Notiz: Die absolute Zeit zwischen dem Anzeigen des Boot-Prompts der Minimal-CD und des Login-Prompts auf unserem Test-System war 00:42:31. Ja, weniger als eine Stunde! Beachten Sie, dass diese Zeit auch das stage3, den Portage-Snapshot und das Herunterladen verschiedener anderer Pakete, sowie das Konfigurieren des Kernels, beinhaltet.

Loggen Sie sich als root ein und fügen Sie dann einen, oder mehrere Benutzer für den täglichen Gebrauch mit useradd hinzu.
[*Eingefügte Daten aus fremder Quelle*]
-- ==== Sys2Proof/Machine/Thaw.lean ====
section
/-! DEFINITION. THAW (R228, R332, R333): the checks of an image, and the context that it becomes. -/

namespace Sys2Proof.Machine

/-! The image. -/

/-- An image as THAW takes it: its header, its sections, the ASID assigned, the partition, and its Halls in ascending order. -/
structure Image where
  head : Bytes
  secs : List Section
  asid : Asid
  part : PartId
  halls : List HallId
  deriving DecidableEq, Repr

/-- The sections of the slices, which stand before the context's own (log 15). -/
def Image.slicePart (g : Image) : List Section := g.secs.takeWhile fun x => x.ty != 15
/-- The sections of the context and of the Halls. -/
def Image.hallPart (g : Image) : List Section := g.secs.dropWhile fun x => x.ty != 15
/-- Device time at the capture (R325). -/
def Image.time (g : Image) : Nat := fieldAt g.head 40 8
/-- Slices of the image (R325), at most those that its sections can hold. -/
def Image.slices (g : Image) : Nat := min (fieldAt g.head 36 4) g.secs.length
/-- The Hall on which a position is placed (R333). -/
def Image.hallAt (g : Image) (pos : Nat) : HallId := g.halls.getD (pos % g.halls.length) 0
/-- A section of a slice. -/
def Image.part_ (g : Image) (ty i : Nat) : Bytes := sectionAt g.slicePart ty i

/-- An absolute time of the image, rebased (R333). -/
def rebaseTime (t capt now : Nat) : Nat := t + now - capt

/-- A packet of the image under its new ASID, its deadline rebased (R333). -/
def Image.packet (g : Image) (now : Nat) (raw : Bytes) : Bytes :=
  let raw := fitTo 64 raw
  let kd := wordAt raw 0
  let raw := patch raw 0 (leBytes 8 (g.asid ++ kd.extractLsb' 0 52).toNat)
  let p := Packet.ofBytes raw
  if p.deadlineKind then patch raw 16 (leBytes 8 (rebaseTime p.lo.toNat g.time now % 2 ^ 63)) else raw

/-- The deadline of a packet of the image had passed at the capture, and so its interrupt has been raised (R304). -/
def Image.wasLate (g : Image) (raw : Bytes) : Bool :=
  let p := Packet.ofBytes raw
  p.passed g.time

/-! Ready entries. -/

/-- Ready entries of an image, fuel entries at most: headers with the packets of fresh ones. -/
def entriesOf : Nat → Bytes → List (Bytes × Bytes)
  | 0, _ => []
  | n + 1, d =>
    if d.length < 64 then []
    else if d.getD 0 0 = 1 then (d.take 64, (d.drop 64).take 64) :: entriesOf n (d.drop 128)
    else (d.take 64, []) :: entriesOf n (d.drop 64)

/-- The ready entries in the order of their sequence numbers. -/
def Image.entries (g : Image) : List (Bytes × Bytes) :=
  let d := sectionAt g.hallPart 16 0
  (entriesOf (d.length / 64) d).mergeSort fun a b => fieldAt a.1 8 8 ≤ fieldAt b.1 8 8

/-- The launch instance numbers of the image, each once. -/
def Image.insts (g : Image) : List Nat :=
  dedup ((List.range g.slices).map (fun i => fieldAt (g.part_ 1 i) 248 8) ++
    (g.entries.filter fun e => e.1.getD 0 0 == 1).map fun e => fieldAt e.1 24 8)

/-- The number that an instance of the image gets. -/
def Image.instOf (g : Image) (next n : Nat) : Nat := next + (g.insts.takeWhile (· != n)).length

/-! Slices. -/

/-- Commands of a copy queue from their blocks. Their issuer and their region are not in the image: they count as the slice's own, in its
innermost region (log 15). -/
def thawCopy (sl : Slice) (i : Nat) (d : Bytes) : Option CopyCmd :=
  ((blockSyl d).bind copyBlock).map fun (e : CopyKind × Bool × QCtl) =>
    { id := i, kind := e.1, resume := e.2.1, src := wordAt d 16, dst := wordAt d 24, x := wordAt d 32, cw := blockWord d, q := e.2.2
      follow := if e.1 = .MM then some (wordAt d 40, wordAt d 48) else none
      word := wordAt d 0, slice := sl.id, asid := sl.asid, part := sl.part, super := sl.super, issuer := none, issuePc := 0
      depth := sl.regions.length, matchAt := none, bad := 0, clock := [], floor := [] }

/-- A command of a Hazel queue from its block. -/
def thawHazel (sl : Slice) (i : Nat) (d : Bytes) : Option HzCmd :=
  ((blockSyl d).bind hazelBlock).map fun (e : HzKind × QCtl) =>
    { id := i, kind := e.1, va := wordAt d 16, vb := wordAt d 24, vx := wordAt d 32, cw := blockWord d, q := e.2, word := wordAt d 0
      slice := sl.id, asid := sl.asid, part := sl.part, super := sl.super, issuer := none, issuePc := 0
      depth := sl.regions.length, matchAt := none, bad := 0, clock := [], floor := [] }

/-- A matrix command from its syllable and value; the activation format is the slice's (log 15). -/
def thawMat (sl : Slice) (h : HallId) (i : Nat) (d : Bytes) : Option MatCmd :=
  match decode (wordAt d 0) with
  | .error _ => none
  | .ok (_, op) =>
    some { id := i, op := op, word := wordAt d 0, value := wordAt d 8, pages := [], fmt := sl.tileFmt, tid := 0, slice := sl.id
           asid := sl.asid, part := sl.part, super := sl.super, depth := sl.regions.length, poster := h, started := none, endsAt := 0
           fed := 0, lastFed := 0, rows := [], flags := 0, posted := false, lost := none, clock := [], floor := [], pc := 0 }

/-- The engine queues of a slice (R326, R329): copy commands, matrix commands, and markers with their strands. -/
def queuesOf (d : Bytes) : List Bytes × List Bytes × List Bytes :=
  let lim := d.length / 8
  let nc := min (fieldAt d 0 8) lim
  let d1 := d.drop (8 + 64 * nc)
  let nm := min (fieldAt d1 0 8) lim
  let d2 := d1.drop (8 + 16 * nm)
  let nk := min (fieldAt d2 0 8) lim
  (recordsOf nc 64 id (d.drop 8), recordsOf nm 16 id (d1.drop 8), recordsOf nk 8 id (d2.drop 8))

/-- Markers of a strand. -/
def marksOf (st : Strand) (ms : List Bytes) : List Marker :=
  (ms.filter fun m => (m.getD 0 0).toNat == strandCode st).map fun m =>
    { queue := if m.getD 1 0 = 0 then .copy else if m.getD 1 0 = 1 then .matrix else .hazel, last := fieldAt m 4 4 }

/-- A strand of the image. -/
def Image.strand (g : Image) (i : Nat) (st : Strand) (ms : List Bytes) : StrandState :=
  let k := strandCode st
  { strandOf ((g.part_ 2 i).drop (640 * k)) with replay := replaysOf (((g.part_ 7 i).drop (32 * k)).take 32), markers := marksOf st ms }

/-- What a slice owns of its Hall. -/
def Image.work (g : Image) (i : Nat) (ms : List Bytes) : Work :=
  let t := g.part_ 3 i
  let w := g.part_ 12 i
  let b0 := bankOfCode (fieldAt w 0 8)
  let w1 := w.drop (8 + bankLen b0)
  let b1 := bankOfCode (fieldAt w1 0 8)
  let ev := g.part_ 6 i
  let q := g.part_ 13 i
  { S := g.strand i .S ms, L := g.strand i .L ms, V := g.strand i .V ms, M := g.strand i .M ms
    tiles := tilesOf t, shapes := shapesOf t, masks := masksOf t
    streams := Vector.ofFn fun (k : Fin 8) => streamOf ((q.drop (80 * k.val)).take 80)
    toks := toksOf (g.part_ 5 i)
    evs := Vector.ofFn fun (k : Fin 32) => { count := (ev.getD k.val 0).toNat, stamp := .empty, next := .empty }
    weights := weightsOf 0 b0 (w.drop 8) ++ weightsOf 1 b1 (w1.drop 8), banks := #v[b0, b1] }
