/-- R211, R213, R214: TRAP issues and then stops its strand with BREAK and its code; TFENCE, once its waits are over, stops its strand likewise with
ARITH when an enabled flag or a crossing stands, else with EXPIRED and detail 4 when a notice is pending and enabled, and else changes nothing; NTAG's identifier is
pending with latency 1. -/
def Sys2Proof.Spec.TrapsAndFences : Prop :=
  ∀ (s : Machine.State),
    (∀ code, Machine.Unstopped s → ∃ t, Machine.exec (.trap code) s = .next t ∧ Spec.TrapsAfter s t { cause := .BREAK, code := code }) ∧
    (∀ id, Machine.Readable s [] → ∃ t, Machine.exec (.ntag id) s = .next t ∧ Machine.Results s t 1 s.me.divFree [.ntid id]) ∧
    (∀ sl, s.here.slice = some sl → s.me.flagsPending = false → (s.curStrand = .M → s.me.wait.stage = 0 ∧ s.here.ahead .matrix s.here.mqNext = false) →
      (s.me.nflags &&& sl.trapEnable ≠ 0 ∨ sl.ntstat ≠ 0 → Machine.Unstopped s →
        ∃ t, Machine.exec .tfence s = .next t ∧ Spec.TrapsAfter s t { cause := .ARITH }) ∧
      (s.me.nflags &&& sl.trapEnable = 0 ∧ sl.ntstat = 0 → sl.noteEn = true ∧ sl.notePend = true → Machine.Unstopped s →
        ∃ t, Machine.exec .tfence s = .next t ∧ Spec.TrapsAfter s t { cause := .EXPIRED, detail := 4 }) ∧
      (s.me.nflags &&& sl.trapEnable = 0 ∧ sl.ntstat = 0 → ¬(sl.noteEn = true ∧ sl.notePend = true) →
        ∃ t, Machine.exec .tfence s = .next t ∧ Spec.Quiet s t ∧ t.here.trap = s.here.trap))

/-- R212, R396: ERET in user mode traps with PRIV, and without an open record with ILLEGAL. With ACT 0 it closes the record and its slice resumes, unless
the cause was MACHINE_CHECK: no trap stands on its Hall, each strand is at the program counter that the trap registers held, and the budget is renewed; with
ACT 1 and a place for its fresh record, and with ACT 2 or 3, the slice leaves its Hall, unless a command of its is being performed. -/
def Sys2Proof.Spec.ReturnFromTrap : Prop :=
  ∀ (s : Machine.State), Machine.Unstopped s →
    (s.superMode = false → ∃ t, Machine.exec .eret s = .next t ∧ Machine.Traps s t { cause := .PRIV }) ∧
    (s.superMode = true → (s.part s.partId).open_ = none → ∃ t, Machine.exec .eret s = .next t ∧ Machine.Traps s t { cause := .ILLEGAL }) ∧
    (∀ r x, s.superMode = true → s.isSupervisor = true → (s.part s.partId).open_ = some r → (s.hall r.hall).slice = some x → r.hall ≠ s.curHall →
      let P := s.part s.partId
      let act := P.trapAct.extractLsb' 1 2
      (act = 0 → r.cause.extractLsb' 0 8 ≠ 0x11#8 → (∀ t, (s.hall r.hall).trap = some t → t.held = none) →
        ∃ t, Machine.exec .eret s = .next t ∧ t.issued = true ∧ (t.part s.partId).open_ = none ∧ (t.hall r.hall).trap = none ∧
          ((t.hall r.hall).work.S.pc = (P.pcs[0] &&& ~~~7#64) ∧ (t.hall r.hall).work.L.pc = (P.pcs[1] &&& ~~~7#64) ∧
            (t.hall r.hall).work.M.pc = (P.pcs[2] &&& ~~~7#64) ∧ (t.hall r.hall).work.V.pc = (P.pcs[3] &&& ~~~7#64)) ∧
          (∀ st, (t.strand r.hall st).s = (s.strand r.hall st).s ∧ (t.strand r.hall st).frozen = false) ∧
          (t.hall r.hall).slice = some { x with left := 256 * x.packet.budget, ending := false, waitPred := false } ∧
          (∀ h, h ≠ r.hall → t.hall h = s.hall h) ∧ Machine.SameMemory s t) ∧
      ((s.hall r.hall).performing x.id = false → 2 ≤ act.toNat ∨ (act = 1 ∧ (((s.closeRecord s.partId).issue).kills r.hall).isSome = true) → ∃ t, Machine.exec .eret s = .next t ∧ t.issued = true ∧ (t.part s.partId).open_ = none ∧ (t.hall r.hall).slice = none))

/-- R211, R213, R214: TRAP issues and then stops its strand with BREAK and its code; TFENCE, once its waits are over, stops its strand likewise with ARITH
when an enabled flag or a crossing stands, else with EXPIRED and detail 4 when a notice is pending and enabled, and else changes nothing; NTAG's
identifier is pending with latency 1. R212, R396: ERET in user mode traps with PRIV, and without an open record with ILLEGAL. With ACT 0 it closes the
record and its slice resumes, unless the cause was MACHINE_CHECK: no trap stands on its Hall, each strand is at the program counter that the trap
registers held, and the budget is renewed; with ACT 1 and a place for its fresh record, and with ACT 2 or 3, the slice leaves its Hall, unless a
command of its is being performed. -/
def Obligations.RaisingTrapsAndReturning : Prop := Spec.TrapsAndFences ∧ Spec.ReturnFromTrap

/-- R215, R345: SLICE.END in a region traps with ILLEGAL. It issues first, and marks its slice as ending, so that the other strands stop; when every strand's
publication has been made and the slice counts no events, the slice has left its Hall, and the Hall remembers its context. -/
def Sys2Proof.Spec.SliceEnds : Prop :=
  ∀ (s : Machine.State) (sl : Machine.Slice), s.here.slice = some sl →
    (s.depth ≠ 0 → Machine.Unstopped s → ∃ t, Machine.exec .sliceEnd s = .next t ∧ Machine.Traps s t { cause := .ILLEGAL }) ∧
    (s.depth = 0 → s.me.wait.stage = 0 → ∃ t, Machine.exec .sliceEnd s = .next t ∧ t.issued = true ∧ t.target = some s.me.pc ∧
      t.here.slice = some { sl with ending := true } ∧ t.me.wait.stage = 1 ∧ Spec.SameRegs s.me t.me ∧ Machine.SameMemory s t) ∧
    (s.depth = 0 → s.me.wait.stage = 3 → (∀ st, (s.here.work.strand st).wait.pub = .done) → sl.countsTo = none →
      ∃ t, Machine.exec .sliceEnd s = .next t ∧ t.here.slice = none ∧ t.here.lastAsid = some sl.asid)

/-- R216 to R219, R222: SLICE.YIELD, its publication made, begins the slice's leave; RANGE.NEXT claims a slot for its pair of registers; HINT.SUCC releases
the successor of its instance, or notes that it is wanted, and does nothing when there is none or it has been released; WAIT.PRED goes on once the predecessor has ended and waits, frozen, until then; BOOST.REQ is noted. -/
def Sys2Proof.Spec.DividingWork : Prop :=
  ∀ (s : Machine.State) (sl : Machine.Slice), s.here.slice = some sl →
    (s.depth = 0 → s.me.wait.pub = .done → ∃ t x, Machine.exec .sliceYield s = .next t ∧ t.issued = true ∧ t.here.switch = some x ∧ x.how = .yield ∧
      Spec.SameRegs s.me t.me ∧ Machine.OnlyHall s t ∧ Machine.SameMemory s t) ∧
    (∀ d a land, s.depth = 0 → Machine.Readable s [.s a.toNat] → Spec.SlotFree s → ∃ t, Machine.exec (.rangeNext d a land) s = .next t ∧
      Spec.Claims s t (.rangeNext d.toNat (s.me.reg a.toNat)) [.s d.toNat, .s (d + 1).toNat] land 0 []) ∧
    (∀ i, s.inst sl.inst = some i → (i.released = true ∨ i.succ = 0) → ∃ t, Machine.exec .hintSucc s = .next t ∧ t = { s with issued := true }) ∧
    (∀ i, s.inst sl.inst = some i → i.released = false → i.succ ≠ 0 → ∃ t j, Machine.exec .hintSucc s = .next t ∧ t.issued = true ∧ t.inst sl.inst = some j ∧
      (j.released = true ∨ j.wants = true) ∧ t.me.s = s.me.s) ∧
    (∀ i p, s.inst sl.inst = some i → i.pred.bind s.inst = some p →
      (p.ended = true → s.me.slots.all (fun x => x.data.isSome) = true → ∃ t, Machine.exec .waitPred s = .next t ∧ Spec.Quiet s t ∧
        t.here.slice = some { sl with waitPred := false }) ∧
      (p.ended = false → ∃ t, Machine.exec .waitPred s = .next t ∧ t.issued = false ∧ t.me.frozen = true ∧ Spec.SameRegs s.me t.me ∧ Machine.SameMemory s t)) ∧
    ((s.inst sl.inst).bind (fun i => i.pred.bind s.inst) = none → s.me.slots.all (fun x => x.data.isSome) = true →
      ∃ t, Machine.exec .waitPred s = .next t ∧ Spec.Quiet s t ∧ t.here.slice = some { sl with waitPred := false }) ∧
    (∀ lvl, ∃ t, Machine.exec (.boostReq lvl) s = .next t ∧ t.issued = true ∧ t.here = { s.here with boostReq := lvl, boostFrom := s.tick } ∧
      Machine.OnlyHall s t)

/-- R217: a range gives its next indices: as many as are asked for, or all that are left, and it begins after them from then on. -/
def Sys2Proof.Spec.RangesAreTaken : Prop :=
  ∀ (s : Machine.State) (h : HallId) (sl : Machine.Slice) (c : Word), (s.hall h).slice = some sl → sl.lo.toNat ≤ sl.hi.toNat →
    let r := s.takeRange h c
    r.1 = sl.lo ∧ r.2.1.toNat = min c.toNat (sl.hi.toNat - sl.lo.toNat) ∧
      ∃ x, (r.2.2.hall h).slice = some x ∧ x.lo.toNat = sl.lo.toNat + r.2.1.toNat ∧ x.hi = sl.hi ∧ x.lo.toNat ≤ x.hi.toNat

/-- R216 to R219, R222: SLICE.YIELD, its publication made, begins the slice's leave; RANGE.NEXT claims a slot for its pair of registers; HINT.SUCC
releases the successor of its instance, or notes that it is wanted, and does nothing when there is none or it has been released; WAIT.PRED goes on
once the predecessor has ended and waits, frozen, until then; BOOST.REQ is noted. R217: a range gives its next indices: as many as are asked for, or
all that are left, and it begins after them from then on. -/
def Obligations.SharingWork : Prop := Spec.DividingWork ∧ Spec.RangesAreTaken

/-- R220, R313: CKPT without a table or with one that can be read, its publication made and no pre-emption pending, records the slice's estimate and the time of its
report; with a checkpoint pending its slice begins to leave; in a region it traps with ILLEGAL. -/
def Sys2Proof.Spec.Checkpoints : Prop :=
  ∀ (s : Machine.State) (sl : Machine.Slice) (a b : BitVec 6), s.here.slice = some sl → Machine.Readable s [.s a.toNat, .s b.toNat] →
    (s.depth = 0 → s.me.wait.pub = .done →
      (s.me.reg a.toNat = 0 ∨ ∃ ps, Spec.Accessible s (Machine.wantLoad .D) 8 (s.me.reg a.toNat) 8 ps) →
      (s.here.preempt = none → ∃ t, Machine.exec (.ckpt a b) s = .next t ∧ Spec.Quiet s t ∧
        t.here.slice = some { sl with estimate := some ((s.me.reg b.toNat).toNat, s.devtime) }) ∧
      (∀ e, s.here.preempt = some e → e.policy = .checkpoint → e.asked = false → ∃ t w, Machine.exec (.ckpt a b) s = .next t ∧ t.issued = true ∧
        t.here.switch = some w ∧ (w.how = .checkpoint ∨ w.how = .full) ∧ Spec.SameRegs s.me t.me)) ∧
    (s.depth ≠ 0 → Machine.Unstopped s → ∃ t, Machine.exec (.ckpt a b) s = .next t ∧ Machine.Traps s t { cause := .ILLEGAL })

/-- R215, R345: SLICE.END in a region traps with ILLEGAL. It issues first, and marks its slice as ending, so that the other strands stop; when every
strand's publication has been made and the slice counts no events, the slice has left its Hall, and the Hall remembers its context. R220, R313: CKPT
without a table or with one that can be read, its publication made and no pre-emption pending, records the slice's estimate and the time of its
report; with a checkpoint pending its slice begins to leave; in a region it traps with ILLEGAL. -/
def Obligations.EndsAndCheckpoints : Prop := Spec.SliceEnds ∧ Spec.Checkpoints

/-- R223, R224, R297, R337: a LAUNCH, and an ENQ.X to the ready deque of a Hall of its partition, that have been matched by the checker, published, read their packet and
passed its checks make one new launch instance, of as many slices as their mask names Halls; a launch in user mode of another context traps with PRIV. -/
def Sys2Proof.Spec.LaunchesMakeInstances : Prop :=
  ∀ (s : Machine.State) (a b : BitVec 6) (raw : Bytes) (mask : BitVec 256) (r : Machine.State) (i : Instr), Machine.Readable s [.s a.toNat, .s b.toNat] →
    s.me.wait.stage = 64 → s.me.wait.pub = .done →
    (i = .launch a b ∧ (∃ ps ms m r1, Spec.Accessible s (Machine.wantSystem 64) 64 (s.me.reg a.toNat) 64 ps ∧
        Spec.Accessible s (Machine.wantSystem 32) 32 (s.me.reg b.toNat) 32 ms ∧ s.logAnswer (s.me.reg b.toNat) (s.me.reg a.toNat) = .fresh ∧
        s.frozenRead ps = (.ok raw, r1) ∧ r1.frozenRead ms = (.ok m, r) ∧ mask = Machine.maskOf m) ∨
     i = .enqX a b ∧ (∃ (ps : List Nat) (h : HallId), s.me.reg a.toNat = 0x200 + h.setWidth 64 ∧ (s.part s.partId).halls.getLsbD h.toNat = true ∧
        Spec.Accessible s (Machine.wantSystem 64) 64 (s.me.reg b.toNat) 64 ps ∧ s.logAnswer (s.me.reg a.toNat) (s.me.reg b.toNat) = .fresh ∧
        s.frozenRead ps = (.ok raw, r) ∧ mask = BitVec.ofNat 256 (2 ^ h.toNat))) →
    let pk := Machine.Packet.ofBytes raw
    (∀ r2 r3 succ, (r.superMode = true ∨ pk.asid = r.asid) → r.launchChecks r.curHall r.partId raw mask = (.ok succ, r2) →
      r2.launchCopies r2.partId raw succ (Machine.maskHalls mask) none r2.known = .ok r3 →
      ∃ t x, Machine.exec i s = .next t ∧ t.issued = true ∧ t.insts = r3.insts ∧ x ∈ t.insts ∧ x.id = r2.nextInst ∧
        x.live = (Machine.maskHalls mask).length ∧ x.succ = succ ∧ x.part = r2.partId ∧ x.pred = none) ∧
    (r.superMode = false → pk.asid ≠ r.asid → r.here.trap = none → ∃ t, Machine.exec i s = .next t ∧ t.issued = false ∧ t.trapped = true ∧
      ∃ y, t.here.trap = some y ∧ y.info = { cause := .PRIV })

/-- R224, R225: an ENQ.X whose target names no queue traps with ILLEGAL, and one to a Hall outside its partition with PROT; one whose block is a fill of a pattern
enters the copy queue of its Hall, when there is room, with the block's operands, in the issuer's context. -/
def Sys2Proof.Spec.EnqueuesElsewhere : Prop :=
  ∀ (s : Machine.State) (a b : BitVec 6), Machine.Readable s [.s a.toNat, .s b.toNat] →
    let q := s.me.reg a.toNat
    let blk := s.me.reg b.toNat
    (2 ^ 10 ≤ q.toNat ∨ q.extractLsb' 8 2 = 3 → Machine.Unstopped s → ∃ t, Machine.exec (.enqX a b) s = .next t ∧ Machine.Traps s t { cause := .ILLEGAL }) ∧
    (∀ (ps : List Nat) (h : HallId), q.toNat < 2 ^ 10 → q.extractLsb' 8 2 ≠ 3 → h = q.setWidth 8 → Spec.Accessible s (Machine.wantSystem 64) 64 blk 64 ps →
      ((s.part s.partId).halls.getLsbD h.toNat = false → Machine.Unstopped s → ∃ t, Machine.exec (.enqX a b) s = .next t ∧
        Machine.Traps s t { cause := .PROT, detail := 0x20 }) ∧
      (∀ d r c, (s.part s.partId).halls.getLsbD h.toNat = true → q.extractLsb' 8 2 = 0 → s.logAnswer q blk = .fresh → s.me.wait.stage = 64 → s.me.wait.pub = .done →
        s.frozenRead ps = (.ok d, r) → Machine.blockSyl d = some (.cpFill 0 0 0 0 c) → Machine.wordAt d 8 = 0 →
        (Machine.wordAt d 24).toNat % 64 = 0 → (Machine.wordAt d 32).toNat % 64 = 0 → Machine.fieldAt d 40 16 = 0 → Machine.fieldAt d 56 8 = 0 →
        (r.hall h).sampledCq < 32 → (r.hall h).cq.length + (r.hall h).copy.isSome.toNat < 32 →
        ∃ t x, Machine.exec (.enqX a b) s = .next t ∧ t.issued = true ∧ (t.hall h).cq = (r.hall h).cq ++ [x] ∧ x.kind = .FILL ∧ x.src = Machine.wordAt d 16 ∧
          x.dst = Machine.wordAt d 24 ∧ x.x = Machine.wordAt d 32 ∧ x.cw = none ∧ x.q = c ∧ x.asid = r.asid ∧ x.part = r.partId ∧ x.issuer = none ∧ x.matchAt = none ∧
          Spec.SameRegs r.me t.me ∧ Machine.SameMemory r t))

/-- R223, R224, R297, R337: a LAUNCH, and an ENQ.X to the ready deque of a Hall of its partition, that have been matched by the checker, published, read
their packet and passed its checks make one new launch instance, of as many slices as their mask names Halls; a launch in user mode of another context
traps with PRIV. R224, R225: an ENQ.X whose target names no queue traps with ILLEGAL, and one to a Hall outside its partition with PROT; one whose
block is a fill of a pattern enters the copy queue of its Hall, when there is room, with the block's operands, in the issuer's context. -/
def Obligations.LaunchesAndEnqueues : Prop := Spec.LaunchesMakeInstances ∧ Spec.EnqueuesElsewhere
Befehlsauflistung 2.37: Von einem anderen PC zu Ihrem neuen System verbinden

(Bereinigen Sie Ihre known_hosts-Datei, das neue System hat einen neuen
Schlüssel generiert)
$ nano -w ~/.ssh/known_hosts
(Suchen Sie nach der IP Ihres neuen PCs, löschen Sie die Zeile,
speichern und verlassen Sie nano.)

(Benutzen Sie die IP-Adresse Ihres neuen Systems)
$ ssh root@192.168.1.10
The authenticity of host '192.168.1.10 (192.168.1.10)' can't be established.
RSA key fingerprint is 96:e7:2d:12:ac:9c:b0:94:90:9f:40:89:b0:45:26:8f.
Are you sure you want to continue connecting (yes/no)? yes
Warning: Permanently added '192.168.1.10' (RSA) to the list of known hosts.
Password: Geben_Sie_ein_Passwort_ein

Befehlsauflistung 2.38: Einen neuen Benutzer hinzufügen

mybox ~ # adduser -g users -G lp,wheel,audio,cdrom,portage,cron -m john
mybox ~ # passwd john
New UNIX password: John's Passwort setzen
Retype new UNIX password: nochmals John's Passwort
passwd: password updated successfully

Letzte Konfigurationen

Beginnen Sie mit dem Auswählen nahegelegener Mirros durch Definition von SYNC und GENTOO_MIRROS in der /etc/portage/make.conf, oder mittels mirrorselect. An dieser Stelle können Sie außerdem die Anzahl gleichzeitig auszuführender Kompilations-Prozesse definieren.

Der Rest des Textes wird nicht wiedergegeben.